Let f(x)=(x-1)/(-x^2+2)
a. Is this point (-1,-2/3) on the graph of f?
b. State the domain of f and then solve f(x) 1/2?
f(x) =(1-x)/(x^2-2)
if x = -1
f(-1) = 2/(-1) = -2
so no, (-1 ,-2) is on the graph
bottom is zero if x = sqrt 2 or if x = -sqrt 2 so domain is all real x except those two points
f(1/2) = (1/2)/(1/4 - 2)
= (2/4)/(-7/4)
= -2/7
Damon,
For a. you just plug in -1.
f(-1)=(-1-1)/((-1)^2+2)= -2/3 ?
so yes,(-1,-2/3) on the graph.
if x = -1
- x^2
is
-(-1*-1)
-(1)
-1
but
(-x)^2
(-1)^2
is
+1
To check if a point is on the graph of a function, we need to substitute the x-coordinate of the point into the function and see if it gives us the y-coordinate.
a. To determine if the point (-1, -2/3) is on the graph of f(x), we substitute x = -1 into the function f(x) and check if it equals -2/3.
Substituting x = -1, we have:
f(x) = (x-1)/(-x^2+2)
f(-1) = (-1-1)/(-(-1)^2+2)
= (-2)/(-1+2)
= (-2)/1
= -2
Since f(-1) = -2, the y-coordinate does not match -2/3. Therefore, the point (-1, -2/3) is not on the graph of f.
b. The domain of a function is the set of all possible input values (x-values) for which the function is defined.
In this case, the function f(x) = (x-1)/(-x^2+2) is defined for all real numbers except the ones that make the denominator, -x^2+2, equal to zero.
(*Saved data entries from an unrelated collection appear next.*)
-- ==== Sys2Proof/Laws/State.lean ====
section
/-! SUPPORT. One lemma for each field of State and each of the updates the meanings are built of: a field that the update
does not write is unchanged. Two ends of a field's life, the writes of `csr` and of the other containers, are in Fields and
Updates. -/

namespace Sys2Proof.Machine.State

section

variable (s : State) (a n i j : Nat) (w : Word) (f : Fld) (b : Bool) (em : Emission) (m : Msg) (fs : List (Nat × Nat))
  (ps : PortSt) (tx : TaskX) (en : Engine)

@[simp] theorem csrSet_pending : (s.csrSet a w).pending = s.pending := rfl
@[simp] theorem csrSet_part : (s.csrSet a w).part = s.part := rfl
@[simp] theorem csrSet_shadowCsr : (s.csrSet a w).shadowCsr = s.shadowCsr := rfl
@[simp] theorem csrSet_flipList : (s.csrSet a w).flipList = s.flipList := rfl
@[simp] theorem csrSet_draws : (s.csrSet a w).draws = s.draws := rfl
@[simp] theorem csrSet_serial : (s.csrSet a w).serial = s.serial := rfl
@[simp] theorem csrSet_outbox : (s.csrSet a w).outbox = s.outbox := rfl
@[simp] theorem csrSet_ticks : (s.csrSet a w).ticks = s.ticks := rfl
@[simp] theorem csrSet_ports : (s.csrSet a w).ports = s.ports := rfl
@[simp] theorem csrSet_cfgWords : (s.csrSet a w).cfgWords = s.cfgWords := rfl
@[simp] theorem csrSet_ingress : (s.csrSet a w).ingress = s.ingress := rfl
@[simp] theorem csrSet_headFree : (s.csrSet a w).headFree = s.headFree := rfl
@[simp] theorem csrSet_meterOld : (s.csrSet a w).meterOld = s.meterOld := rfl
@[simp] theorem csrSet_replays : (s.csrSet a w).replays = s.replays := rfl
@[simp] theorem csrSet_xsrc : (s.csrSet a w).xsrc = s.xsrc := rfl
@[simp] theorem csrSet_xin : (s.csrSet a w).xin = s.xin := rfl
@[simp] theorem csrSet_xout : (s.csrSet a w).xout = s.xout := rfl
@[simp] theorem csrSet_xrr : (s.csrSet a w).xrr = s.xrr := rfl
@[simp] theorem csrSet_xbusy : (s.csrSet a w).xbusy = s.xbusy := rfl
@[simp] theorem csrSet_tags : (s.csrSet a w).tags = s.tags := rfl
@[simp] theorem csrSet_perst : (s.csrSet a w).perst = s.perst := rfl
@[simp] theorem csrSet_dirEnt : (s.csrSet a w).dirEnt = s.dirEnt := rfl
@[simp] theorem csrSet_dirBad : (s.csrSet a w).dirBad = s.dirBad := rfl
@[simp] theorem csrSet_dirRr : (s.csrSet a w).dirRr = s.dirRr := rfl
@[simp] theorem csrSet_dirQ : (s.csrSet a w).dirQ = s.dirQ := rfl
@[simp] theorem csrSet_dirTxn : (s.csrSet a w).dirTxn = s.dirTxn := rfl
@[simp] theorem csrSet_dirAcc : (s.csrSet a w).dirAcc = s.dirAcc := rfl
@[simp] theorem csrSet_dirOrph : (s.csrSet a w).dirOrph = s.dirOrph := rfl
@[simp] theorem csrSet_dirWalk : (s.csrSet a w).dirWalk = s.dirWalk := rfl
@[simp] theorem csrSet_engReg : (s.csrSet a w).engReg = s.engReg := rfl
@[simp] theorem csrSet_engs : (s.csrSet a w).engs = s.engs := rfl
@[simp] theorem csrSet_store : (s.csrSet a w).store = s.store := rfl
@[simp] theorem csrSet_storeBad : (s.csrSet a w).storeBad = s.storeBad := rfl
@[simp] theorem csrSet_scratch : (s.csrSet a w).scratch = s.scratch := rfl
@[simp] theorem csrSet_scratchBad : (s.csrSet a w).scratchBad = s.scratchBad := rfl
@[simp] theorem csrSet_locks : (s.csrSet a w).locks = s.locks := rfl
@[simp] theorem csrSet_claims : (s.csrSet a w).claims = s.claims := rfl
@[simp] theorem csrSet_tasks : (s.csrSet a w).tasks = s.tasks := rfl
@[simp] theorem csrSet_ageCtr : (s.csrSet a w).ageCtr = s.ageCtr := rfl
@[simp] theorem csrSet_sched : (s.csrSet a w).sched = s.sched := rfl
@[simp] theorem csrSet_ms : (s.csrSet a w).ms = s.ms := rfl
@[simp] theorem csrSet_refMs : (s.csrSet a w).refMs = s.refMs := rfl
@[simp] theorem csrSet_pllLost : (s.csrSet a w).pllLost = s.pllLost := rfl
@[simp] theorem csrSet_unlockAt : (s.csrSet a w).unlockAt = s.unlockAt := rfl
@[simp] theorem csrSet_cells : (s.csrSet a w).cells = s.cells := rfl
@[simp] theorem csrSet_wayW : (s.csrSet a w).wayW = s.wayW := rfl
@[simp] theorem csrSet_wayB : (s.csrSet a w).wayB = s.wayB := rfl
@[simp] theorem csrSet_chanW : (s.csrSet a w).chanW = s.chanW := rfl
@[simp] theorem csrSet_chanB : (s.csrSet a w).chanB = s.chanB := rfl
@[simp] theorem csrSet_chanQ : (s.csrSet a w).chanQ = s.chanQ := rfl
@[simp] theorem csrSet_border : (s.csrSet a w).border = s.border := rfl
@[simp] theorem csrSet_fabIn : (s.csrSet a w).fabIn = s.fabIn := rfl
@[simp] theorem csrSet_entryOld : (s.csrSet a w).entryOld = s.entryOld := rfl
@[simp] theorem csrSet_fabRef : (s.csrSet a w).fabRef = s.fabRef := rfl
@[simp] theorem csrSet_fabAcc : (s.csrSet a w).fabAcc = s.fabAcc := rfl
@[simp] theorem csrSet_rewrite : (s.csrSet a w).rewrite = s.rewrite := rfl
@[simp] theorem csrSet_usp : (s.csrSet a w).usp = s.usp := rfl
@[simp] theorem csrSet_uio : (s.csrSet a w).uio = s.uio := rfl
@[simp] theorem csrSet_bankMem : (s.csrSet a w).bankMem = s.bankMem := rfl
@[simp] theorem csrSet_bankMark : (s.csrSet a w).bankMark = s.bankMark := rfl
@[simp] theorem csrSet_bankQ : (s.csrSet a w).bankQ = s.bankQ := rfl
@[simp] theorem csrSet_bankRr : (s.csrSet a w).bankRr = s.bankRr := rfl
@[simp] theorem csrSet_bankLast : (s.csrSet a w).bankLast = s.bankLast := rfl
@[simp] theorem csrSet_bankRmw : (s.csrSet a w).bankRmw = s.bankRmw := rfl
@[simp] theorem csrSet_clearing : (s.csrSet a w).clearing = s.clearing := rfl
@[simp] theorem csrSet_bt : (s.csrSet a w).bt = s.bt := rfl
@[simp] theorem csrSet_ditches : (s.csrSet a w).ditches = s.ditches := rfl
@[simp] theorem csrSet_ditchRr : (s.csrSet a w).ditchRr = s.ditchRr := rfl
@[simp] theorem csrSet_frames : (s.csrSet a w).frames = s.frames := rfl
@[simp] theorem csrSet_frameBad : (s.csrSet a w).frameBad = s.frameBad := rfl
@[simp] theorem csrSet_planes : (s.csrSet a w).planes = s.planes := rfl
@[simp] theorem csrSet_image : (s.csrSet a w).image = s.image := rfl
@[simp] theorem csrSet_scrubSkips : (s.csrSet a w).scrubSkips = s.scrubSkips := rfl
@[simp] theorem csrSet_load : (s.csrSet a w).load = s.load := rfl
@[simp] theorem csrSet_hostImage : (s.csrSet a w).hostImage = s.hostImage := rfl
@[simp] theorem csrSet_jobs : (s.csrSet a w).jobs = s.jobs := rfl
@[simp] theorem csrSet_swap : (s.csrSet a w).swap = s.swap := rfl
@[simp] theorem csrSet_releases : (s.csrSet a w).releases = s.releases := rfl
@[simp] theorem csrSet_held : (s.csrSet a w).held = s.held := rfl
@[simp] theorem csrSet_gatesPass : (s.csrSet a w).gatesPass = s.gatesPass := rfl
@[simp] theorem csrSet_writesOn : (s.csrSet a w).writesOn = s.writesOn := rfl
@[simp] theorem csrSet_hosts : (s.csrSet a w).hosts = s.hosts := rfl
@[simp] theorem csrSet_cmds : (s.csrSet a w).cmds = s.cmds := rfl
@[simp] theorem csrSet_refused : (s.csrSet a w).refused = s.refused := rfl
@[simp] theorem csrSet_mboxes : (s.csrSet a w).mboxes = s.mboxes := rfl
@[simp] theorem csrSet_bar : (s.csrSet a w).bar = s.bar := rfl
@[simp] theorem csrSet_sess : (s.csrSet a w).sess = s.sess := rfl
@[simp] theorem csrSet_trans : (s.csrSet a w).trans = s.trans := rfl
@[simp] theorem csrSet_queues : (s.csrSet a w).queues = s.queues := rfl
@[simp] theorem csrSet_windows : (s.csrSet a w).windows = s.windows := rfl
@[simp] theorem csrSet_nditch : (s.csrSet a w).nditch = s.nditch := rfl
@[simp] theorem csrSet_tow : (s.csrSet a w).tow = s.tow := rfl
@[simp] theorem csrSet_flash : (s.csrSet a w).flash = s.flash := rfl
@[simp] theorem csrSet_flashBad : (s.csrSet a w).flashBad = s.flashBad := rfl
@[simp] theorem csrSet_flagCells : (s.csrSet a w).flagCells = s.flagCells := rfl
@[simp] theorem csrSet_fl : (s.csrSet a w).fl = s.fl := rfl
@[simp] theorem csrSet_options : (s.csrSet a w).options = s.options := rfl
@[simp] theorem csrSet_job : (s.csrSet a w).job = s.job := rfl
@[simp] theorem csrSet_fwValid : (s.csrSet a w).fwValid = s.fwValid := rfl
@[simp] theorem csrSet_fwSig : (s.csrSet a w).fwSig = s.fwSig := rfl
@[simp] theorem csrSet_fallback : (s.csrSet a w).fallback = s.fallback := rfl
@[simp] theorem csrSet_otp : (s.csrSet a w).otp = s.otp := rfl
@[simp] theorem csrSet_otpBusy : (s.csrSet a w).otpBusy = s.otpBusy := rfl
@[simp] theorem csrSet_certs : (s.csrSet a w).certs = s.certs := rfl
@[simp] theorem csrSet_pins : (s.csrSet a w).pins = s.pins := rfl
@[simp] theorem csrSet_pwr : (s.csrSet a w).pwr = s.pwr := rfl
@[simp] theorem csrSet_bist : (s.csrSet a w).bist = s.bist := rfl
@[simp] theorem csrSet_tap : (s.csrSet a w).tap = s.tap := rfl
@[simp] theorem csrSet_tapHeld : (s.csrSet a w).tapHeld = s.tapHeld := rfl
To find the domain, we set the denominator equal to zero and solve for x:
-x^2 + 2 = 0
Adding x^2 to both sides, we get:
x^2 = 2
Taking the square root of both sides, we have:
x = ±√2
So, the domain of f is all real numbers except x = ±√2.
To solve f(x) = 1/2, we substitute 1/2 for f(x) in the function and solve for x:
1/2 = (x-1)/(-x^2+2)
To simplify the equation, we cross-multiply:
2(x-1) = -x^2 + 2
Expanding the equation and rearranging terms:
2x - 2 = -x^2 + 2
Moving all terms to one side:
x^2 + 2x - 4 = 0
Now, we can solve this quadratic equation by factoring, completing the square, or using the quadratic formula.